International Journal of Scientific & Engineering Research, Volume 5, Issue 5, May-2014 1351
ISSN 2229-5518
Review on Brain Tumor Detection Using Digital
Image Processing O. N. Pandey, Sandeep Panwar Jogi, Sarika Yadav, Veer Arjun, Vivek Kumar
Abstract— Medical image processing is the most challenging and emerging field today. This paper describes the methodology of detection & extraction of brain tumor from patient’s MRI scan images of the brain. In this paper, a method for segmentation of brain tumor has been developed on 2D-MRI data which allows the identification of tumor tissue with high accuracy and reproducibility compared to manual techniques.
This method incorporates with some noise removal functions, segmentation and morphological operations which are the basic concepts of image processing. Detection and extraction of tumor from MRI scan images of the brain is done by using MATLAB software. The aim of this work is to design an automated tool for brain tumor quantification using MRI image data sets.

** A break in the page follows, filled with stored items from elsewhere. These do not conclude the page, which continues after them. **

/-- What the bundle at issue has started and now waits for. -/
inductive Wait where
  | none
  /-- A load, atomic or strict access sent (R107, R173). -/
  | ask
  /-- The answer to it. -/
  | answer (f : Flight)
  /-- The edit and invalidation with a number, and the status so far (R285, R29 to R41). -/
  | edit (id : Nat)
  | edited (status : Nat)
  /-- CPYX of a copy of a core's slot (R284). -/
  | cpyx (core slot : Nat)
  | cpyxDone (status : Word)
  /-- WAITA's word has been reported with another value (R297). -/
  | reported
  /-- The opening time of a barrier of width 1 that lies ahead (R292). -/
  | gbar (opening : Nat)
  /-- The word that WAITA watches: its block, its byte offset there and the value that it must differ from (R297). -/
  | watch (loc : Loc) (off : Nat) (want : Word)
  deriving DecidableEq, Repr

/-- A trap waiting for a bundle boundary (R52, R54, R162, R166, R167, R175, R184, R188). -/
structure DueTrap where
  cause : Nat
  addr : Word
  slot : Option Nat := none
  resumable : Bool := false
  deriving DecidableEq, Repr

/-- A hart's context (R143, R187 to R190, R238, R239). -/
structure Hart where
  pc : Word := 0
  level : Level := .u
  handler : Bool := false
  x : Tbl Word := []
  ctl : Ctl := {}
  sup : Sup := {}
  ident : Ident := {}
  /-- Oldest first. -/
  loops : List LoopEnt := []
  grid : Grid := {}
  queues : Tbl Queue := []
  notices : List Notice := []
  pend : Nat := 0
  opas : List OpaRun := []
  long : Option LongOp := none
  /-- The partial operations of R175 and R177. -/
  popa : Option OpaRun := none
  pvec : Option LongOp := none
  /-- Rows that a clearing, move or transpose is still writing (R308 to R310). -/
  clearing : BitVec 128 := 0
  /-- The half that the hart has lost to a retirement, 2 for both (R51). -/
  missingHalf : Option Nat := none
  /-- Which physical half h0 lies on (R51). -/
  swapped : Bool := false
  /-- The strip interval (R109). -/
  interval : Nat := 0
  /-- What the M operation, and what the E operation, of the bundle at issue has started and waits for (R131). -/
  wait : Wait := .none
  ewait : Wait := .none
  /-- The operations of the bundle at issue have passed their checks, and one of them has been sent (R173). -/
  passed : Option Passed := none
  due : List DueTrap := []
  /-- A fetch of the third and fourth steps of its switch-in has failed: they are made again when the handler of its trap returns
  (R188, R196, log 89). -/
  reread : Bool := false
  /-- The RGINV that the hart has issued and waits for (R35). -/
  inval : Option Nat := none
  deriving DecidableEq, Repr, Inhabited

/-- A blocked-state record (R163), with the queue whose cause the device watches (R146). -/
structure Blk where
  kind : Nat := 0
  obj : Word := 0
  episode : Nat := 0
  queue : Nat := 0
  deriving DecidableEq, Repr, Inhabited

/-- How an entry of a slice queue stands (R153, R154, R183); `ended` has executed JDONE and awaits what that releases (R117,
R295). -/
inductive EntrySt where
  | fresh | running | out | waiting | ended
  deriving DecidableEq, Repr

/-- An entry of a core's slice queue (R153, R157, R158, R163): an instance or gang member. -/
structure QEntry where
  handle : Word
  idx : Nat
  area : Nat
  owner : Nat
  cls : Nat
  deadline : Word
  seq : Nat
  width : Nat
  gangid : Nat
  entry : Word
  arg : Word
  budget : Word
  counted : Bool
  indexed : Bool
  minGrid : Nat
  dies : Nat
  alloc : Nat
  /-- DIRBASE, TRAPVEC, VIOLMODE and VLCAP of the owner table at placement (R158). -/
  dirbase : Word
  trapvec : Word
  violmode : Bool
  vlcap : Nat
  st : EntrySt := .fresh
  yielded : Bool := false
  blk : Blk := {}
  /-- The watch of a WAITA that stays set while the context is switched out (R146): none once it has reported. -/
  watch : Option (Loc × Nat × Word) := none
  relaunched : Bool := false
  staged : Bool := false
  /-- Blocked time of a context that is switched out (R146). -/
  waited : Nat := 0
  /-- Traps that its context takes when it next runs (R64, R166). -/
  due : List DueTrap := []
  deriving DecidableEq, Repr

/-- The context whose data a scratchpad holds (R12, R194). -/
structure Resident where
  area : Nat
  owner : Nat
  alloc : Nat
  deriving DecidableEq, Repr, Inhabited

/-- A segment that the evacuator moves (R55): its logical segment, its new physical segment, the lines read and the
lines written. -/
structure Evac where
  seg : Nat
  dst : Nat
  started : Bool := false
  lines : Nat := 0
  deriving DecidableEq, Repr, Inhabited

/-- An entry of an error log (R69): its four words. -/
structure LogEnt where
  addr : Word := 0
  time : Word := 0
  info : Word := 0
  pc : Word := 0
  deriving DecidableEq, Repr, Inhabited

/-- How a copy stands (R278, R281). -/
inductive CopySt where
  | waiting | running | ended
  deriving DecidableEq, Repr, Inhabited

/-- A copy slot (R277 to R284): the command block as read, what the issue captured, and the status. -/
structure Copy where
  seq : Nat := 0
  owner : Nat := 0
  area : Nat := 0
  lvl : Level := .u
  dirbase : Word := 0
  cmd : List Word := []
  src : List Word := []
  dst : List Word := []
  rnd : BitVec 3 := 1
  seed : Word := 0
  fill : BitVec 32 := 0
  /-- The effective formats of source and destination, captured at the start (R99). -/
  sfmt : Nat := 0
  dfmt : Nat := 0
  issued : Word := 0
  st : CopySt := .ended
  code : Nat := 0
  sat : Bool := false
  late : Bool := false
  written : Nat := 0
  stopping : Bool := false
  viol : Bool := false
  lighter : Nat := 0
  deriving DecidableEq, Repr, Inhabited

Key words: Brain tumor, grey scale imaging, MRI, MATLAB, morphology, noise removal, segmentation.
—————————— ——————————
Tumor is defined as the abnormal growth of the tissues [3]. Epilepsy is a brain disorder in which clusters of nerve cells, or neurons, in the brain sometimes signal abnormally [9]. Neurons normally generate electrochemical impulses that act on other neurons, glands, and muscles to produce human thoughts, feelings, and actions [6]. In epilepsy, the normal pattern of neuronal activity becomes disturbed, causing strange sensations, emotions, and behaviour or sometimes convulsions, muscle spasms, and loss of consciousness [20].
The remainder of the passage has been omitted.